**Prompt:**
Only the lines from the start of the data through the one containing "states (R14). -/" belong in your answer; return them exactly.

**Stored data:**

-- ==== Sys2Proof/Machine/Jobs.lean ====
section
/-! DEFINITION. Job slots, device-started jobs, power domains as data, and what a job that ends leaves behind (R50 to R54, R230, R365, R394, R395). -/

namespace Sys2Proof.Machine

/-! ### Power domains of a channel (R13, R365, R366) -/

/-- A channel's domain: 0 DSP, 1 AFE, 2 HL, as its number 3n + k counts. -/
def Chan.dom (c : Chan) (k : Fin 3) : Dom := match k with | 0 => c.dsp | 1 => c.afe | 2 => c.hl

/-- A channel's domain replaced. -/
def Chan.setDom (c : Chan) (k : Fin 3) (d : Dom) : Chan :=
  match k with | 0 => { c with dsp := d } | 1 => { c with afe := d } | 2 => { c with hl := d }

/-- Code of a domain state (13 Table 4). -/
def pcode : PState → Nat
  | .off => 0 | .retain => 1 | .on => 2

/-- The lower of two states (R14). -/
def pmin (a b : PState) : PState := if pcode a ≤ pcode b then a else b

/-- The highest state a domain allows another to hold: the least of its request, its state and the target of a transition (R14). -/
def Dom.ceil (d : Dom) : PState :=
  let m := pmin d.want d.eff
  match d.moving with
  | some (t, _) => pmin m t
  | none => m

/-- The state a channel's domain moves toward: its request, for AFE and HL no higher than DSP; RETAIN is entered from ON only (R14, R366). -/
def Chan.goal (c : Chan) (k : Fin 3) : PState :=
  let d := c.dom k
  let g := if k == 0 then d.want else pmin d.want c.dsp.ceil
  if g == .retain && d.eff == .off then .off else g

/-- A transition or a self-test of entry of the domain is in progress. -/
def Dom.busy (d : Dom) : Bool := d.moving.isSome || d.test != .none

/-- CH_STATn brought to what holds (13 Table 4). (DEDUCED, notes/assumptions 84) -/
def State.showPwr (s : State) (n : Ch) : State :=
  let c := s.chan n
  let pend (d : Dom) : Nat := b2n (d.want == .on && c.dsp.eff != .on)
  s.setReg (Reg.pwrChStat n.val) (BitVec.ofNat 32 (pcode c.dsp.eff * 2 ^ 20 + pcode c.afe.eff * 2 ^ 18 + pcode c.hl.eff * 2 ^ 16
    + b2n (c.dsp.test == .waiting || c.hl.test == .waiting) * 2 ^ 10 + b2n (c.dsp.test == .running || c.hl.test == .running) * 2 ^ 9
    + b2n (c.dsp.busy || c.afe.busy || c.hl.busy) * 2 ^ 8 + b2n (c.coefKept && c.dsp.eff == .retain) * 2 ^ 3
    + pend c.afe * 2 + pend c.hl))

/-- A channel's domain changed, and shown. -/
def State.mapDom (s : State) (n : Ch) (k : Fin 3) (f : Dom → Dom) : State :=
  (s.mapChan n (fun c => c.setDom k (f (c.dom k)))).showPwr n

/-- The transition of a domain begins: it completes within the time of 13 Table 2. -/
def Dom.go (d : Dom) (g : PState) (now : Nat) : Dom :=
  { d with test := .none, moving := some (g, now + us (match d.eff, g with
    | .retain, .off => 5 | .retain, .on => 40 | .off, .on => 150 | _, _ => 10)) }

/-! ### Slots -/

/-- Code of a job state (02 Table 24). -/
def jcode : JState → Nat
  | .idle => 0 | .wait => 1 | .run => 2 | .done => 3 | .failed => 4 | .aborted => 5

/-- ERR codes, 02 Table 24. -/
abbrev errBadType : Nat := 1
/-- BAD_ARG. -/
abbrev errBadArg : Nat := 2
/-- UNAVAILABLE. -/
abbrev errUnavail : Nat := 3
/-- RESET. -/
abbrev errReset : Nat := 4
/-- FAULT. -/
abbrev errFault : Nat := 5

/-- A job in WAIT or RUN. -/
def JobSlot.busy (j : JobSlot) : Bool := j.st == .wait || j.st == .run

/-- Slot k. -/
def State.slot (s : State) (k : Fin 8) : JobSlot := s.jobs.slots[k]

/-- SLOT_BUSY and DEV_PENDING brought to what holds. -/
def State.showJobs (s : State) : State :=
  (s.setReg Reg.jobSlotBusy (BitVec.ofNat 32 (bitList (s.jobs.slots.toList.map JobSlot.busy)))).setReg
    Reg.jobDevPending (BitVec.ofNat 32 s.jobs.waiting.length)

/-- Slot k replaced and shown (02 Table 23). -/
def State.setSlot (s : State) (k : Fin 8) (j : JobSlot) : State :=
  let s := { s with jobs := { s.jobs with slots := s.jobs.slots.set k j } }
  let s := s.setReg (Reg.jobSlotStatus k.val) (BitVec.ofNat 32 (j.handle.toNat * 2 ^ 16 + j.err * 2 ^ 8 + jcode j.st))
  let s := s.setReg (Reg.jobSlotProgress k.val) (BitVec.ofNat 32 (min j.total 65535 * 2 ^ 16 + min j.steps 65535))
  let s := (s.setReg (Reg.jobSlotResult0 k.val) j.res0).setReg (Reg.jobSlotResult1 k.val) j.res1
  (s.setReg (Reg.jobSlotYields k.val) (BitVec.ofNat 32 (min j.guaranteed 255 * 2 ^ 16 + min j.yields 65535))).showJobs

/-- Slot k changed. -/
def State.mapSlot (s : State) (k : Fin 8) (f : JobSlot → JobSlot) : State := s.setSlot k (f (s.slot k))

/-- All slots in ascending order. -/
def allSlots : List (Fin 8) := [0, 1, 2, 3, 4, 5, 6, 7]

/-- The channel that a job targets (R54). -/
def targetCh (typ target : Byte) : Option Ch :=
  if typ == 1 || typ == 2 || typ == 7 then (if target.toNat < 16 then some (Fin.ofNat 16 target.toNat) else none)
  else if typ == 5 then (if target.toNat < 48 then some (Fin.ofNat 16 (target.toNat / 3)) else none)
  else none

/-- Domain kind of a self-test's target. -/
def targetDom (target : Byte) : Fin 3 := Fin.ofNat 3 target.toNat

/-! ### Test ports (R391) -/

/-- The domain at test port p; 0xFF when idle. -/
def State.portDom (s : State) (p : Fin 4) : Nat := s.fld Reg.bistPorts (8 * p.val + 7) (8 * p.val)

/-- An idle test port. -/
def State.freePort (s : State) : Option (Fin 4) := ([0, 1, 2, 3] : List (Fin 4)).find? (fun p => s.portDom p == 0xFF)

/-- A port taken by a domain. -/
def State.takePort (s : State) (d : Nat) : State :=
  match s.freePort with
  | some p => s.setFld Reg.bistPorts (8 * p.val + 7) (8 * p.val) d
  | none => s

/-- The port of a domain released. -/
def State.dropPort (s : State) (d : Nat) : State :=
  ([0, 1, 2, 3] : List (Fin 4)).foldl (fun s p => if s.portDom p == d then s.setFld Reg.bistPorts (8 * p.val + 7) (8 * p.val) 0xFF else s) s

/-! ### Ends of jobs -/

/-- The coefficients of a channel are discarded: the next train is cold (R393). (DEDUCED, notes/assumptions 86) -/
def State.dropCoefs (s : State) (n : Ch) : State :=
  let tap (a : Nat) : Bool := (Reg.eqFfeTap n 0 ≤ a && a ≤ Reg.eqFfeTap n 47) || (Reg.eqDfeTap n 0 ≤ a && a ≤ Reg.eqDfeTap n 3)
  (s.keepRegs (fun a => !tap a)).mapChan n (fun c => { c with
    coefKept := false
    rx := { c.rx with ec := [], frac := [], trained := false } })

/-- A self-test that ended without completing (R367, R394): its port is free, STOPPED is recorded; saved contents are restored, or lost where the restore cannot run; a domain in a test of entry goes on to the state now requested. -/
def State.testStopped (s : State) (d : Nat) (k : Fin 8) : State :=
  let n : Ch := Fin.ofNat 16 (d / 3)
  let i : Fin 3 := Fin.ofNat 3 d
  let s := (s.dropPort d).setBit (Reg.bistDomStatus d) 27 true
  let saved := s.bist.saved.contains d
  let s := { s with bist := { s.bist with saved := s.bist.saved.filter (· != d) } }
  let s := s.when (saved && s.fenced (.dev .job)) (fun s => s.dropCoefs n)
  if 6 ≤ k.val then
    let g := (s.chan n).goal i
    s.mapDom n i (fun x => if pcode g < pcode x.eff then x.go g s.now else { x with test := .none })
  else s.showPwr n

/-- What a job that ended leaves, by its type: negotiation resumes after a TDR sweep (R230); a test that did not complete stops (R394); the ledger shows an update that failed (R333). (DEDUCED, notes/assumptions 81) -/
def State.jobLeft (s : State) (k : Fin 8) (j : JobSlot) (st : JState) : State :=
  if j.typ == 1 then
    match targetCh 1 j.target with
    | some n => s.sweepEnded n
    | none => s
  else if j.typ == 5 && st != .done then s.testStopped j.target.toNat k
  else if j.typ == 6 then
    let s := s.setBit Reg.lifeStatus 28 (allSlots.any (fun i => (s.slot i).busy && (s.slot i).typ == 6))
    s.intr (.dev .life) (if st == .done then 0 else 1)
  else s

/-- A job in WAIT or RUN ends in a state with an error (R52, R54): its slot keeps its results, and JOB.INT_STATUS bit k is set. (DESIGN CHOICE, notes/assumptions 79) -/
def State.endJob (s : State) (k : Fin 8) (st : JState) (err : Nat) : State :=
  let j := s.slot k
  if j.busy then
    let s := (s.setSlot k { j with st := st, err := err, acc := [], cells := [], logic := [], copied := [], due := none }).intr (.dev .job) k.val
    s.jobLeft k j st
  else s

/-- Every job in a slot that targets a channel ends in FAILED (R54); a self-test of entry is spared where its transition goes on (R373). -/
def State.endJobsOf (s : State) (n : Ch) (err : Nat) (spareEntry : Bool) : State :=
  allSlots.foldl (fun s k =>
    let j := s.slot k
    if targetCh j.typ j.target == some n && !(spareEntry && j.typ == 5 && 6 ≤ k.val) then s.endJob k .failed err else s) s

/-! ### Conditions at START and in WAIT (R52) -/

/-- The NVM can be worked on: domain ON, page not fenced (R16, R417). -/
def State.nvmReady (s : State) : Bool := s.nvmDom.eff == .on && !s.fenced (.dev .nvm)

/-- Whether a job whose arguments are good leaves WAIT at once: NVM jobs and storing jobs need the NVM, tests need a port. (DEDUCED, notes/assumptions 82) -/
def State.jobReady (s : State) (typ : Byte) (arg0 : Word) : Bool :=
  if typ == 3 || typ == 4 || typ == 6 || typ == 7 then s.nvmReady
  else if typ == 2 then !arg0.getLsbD 0 || s.nvmReady
  else if typ == 5 then s.freePort.isSome
  else true

/-- Arguments of the device's own commits, outside ARG0's 16 bits: a journal page, the pending repair records. (DESIGN CHOICE, notes/assumptions 78) -/
abbrev argJournal : Word := 0x10000
/-- As argJournal, for repair records. (DESIGN CHOICE, notes/assumptions 78) -/
abbrev argRepair : Word := 0x10001

/-- The error with which a job ends at START; 0 for none (02 Table 24, R227, R230, R395, R454). (DEDUCED, notes/assumptions 81) -/
def State.startErr (s : State) (dev : Bool) (typ target : Byte) (arg0 : Word) : Nat :=
  let t := target.toNat
  let a := arg0.toNat
  let gone (n : Ch) : Bool := s.chanFenced n
  let n : Ch := Fin.ofNat 16 t
  if typ == 0 || 7 < typ.toNat then errBadType
  else if typ == 1 then
    if 16 ≤ t then errBadArg
    else if s.linkUp n || (s.chan n).afe.eff != .on || (s.chan n).dsp.eff != .on || gone n || s.fenced (.chan n .diag)
      || s.lb n != 0 || s.pattern n != 0 || s.rlyActive n then errUnavail else 0
  else if typ == 2 then
    if 16 ≤ t then errBadArg
    else if !s.linkUp n || gone n || s.fenced (.chan n .diag) then errUnavail else 0
  else if typ == 3 then
    if dev then 0
    else if t != 0 || !(a == 1 || (0x100 ≤ a && a ≤ 0x10F) || a == 0x200 || a == 0x201) then errBadArg else 0
  else if typ == 4 then
    if t != 0 || !((0x100 ≤ a && a ≤ 0x10F) || a == 0x200) then errBadArg else 0
  else if typ == 5 then
    if 48 ≤ t || t % 3 == 1 || arg0.getLsbD 1 then errBadArg
    else
      let c : Ch := Fin.ofNat 16 (t / 3)
      let x := (s.chan c).dom (targetDom target)
      if s.fenced (.dev .bist) || gone c || (!dev && (x.eff == .on || x.busy)) then errUnavail else 0
  else if typ == 6 then (if t != 0 || a != 0 then errBadArg else 0)
  else (if 16 ≤ t then errBadArg
    else if gone n || (s.chan n).dsp.eff == .off || (s.chan n).afe.eff == .off then errUnavail else 0)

**Answer to the exercise:**
-- ==== Sys2Proof/Machine/Jobs.lean ====
section
/-! DEFINITION. Job slots, device-started jobs, power domains as data, and what a job that ends leaves behind (R50 to R54, R230, R365, R394, R395). -/

namespace Sys2Proof.Machine

/-! ### Power domains of a channel (R13, R365, R366) -/

/-- A channel's domain: 0 DSP, 1 AFE, 2 HL, as its number 3n + k counts. -/
def Chan.dom (c : Chan) (k : Fin 3) : Dom := match k with | 0 => c.dsp | 1 => c.afe | 2 => c.hl

/-- A channel's domain replaced. -/
def Chan.setDom (c : Chan) (k : Fin 3) (d : Dom) : Chan :=
  match k with | 0 => { c with dsp := d } | 1 => { c with afe := d } | 2 => { c with hl := d }

/-- Code of a domain state (13 Table 4). -/
def pcode : PState → Nat
  | .off => 0 | .retain => 1 | .on => 2

/-- The lower of two states (R14). -/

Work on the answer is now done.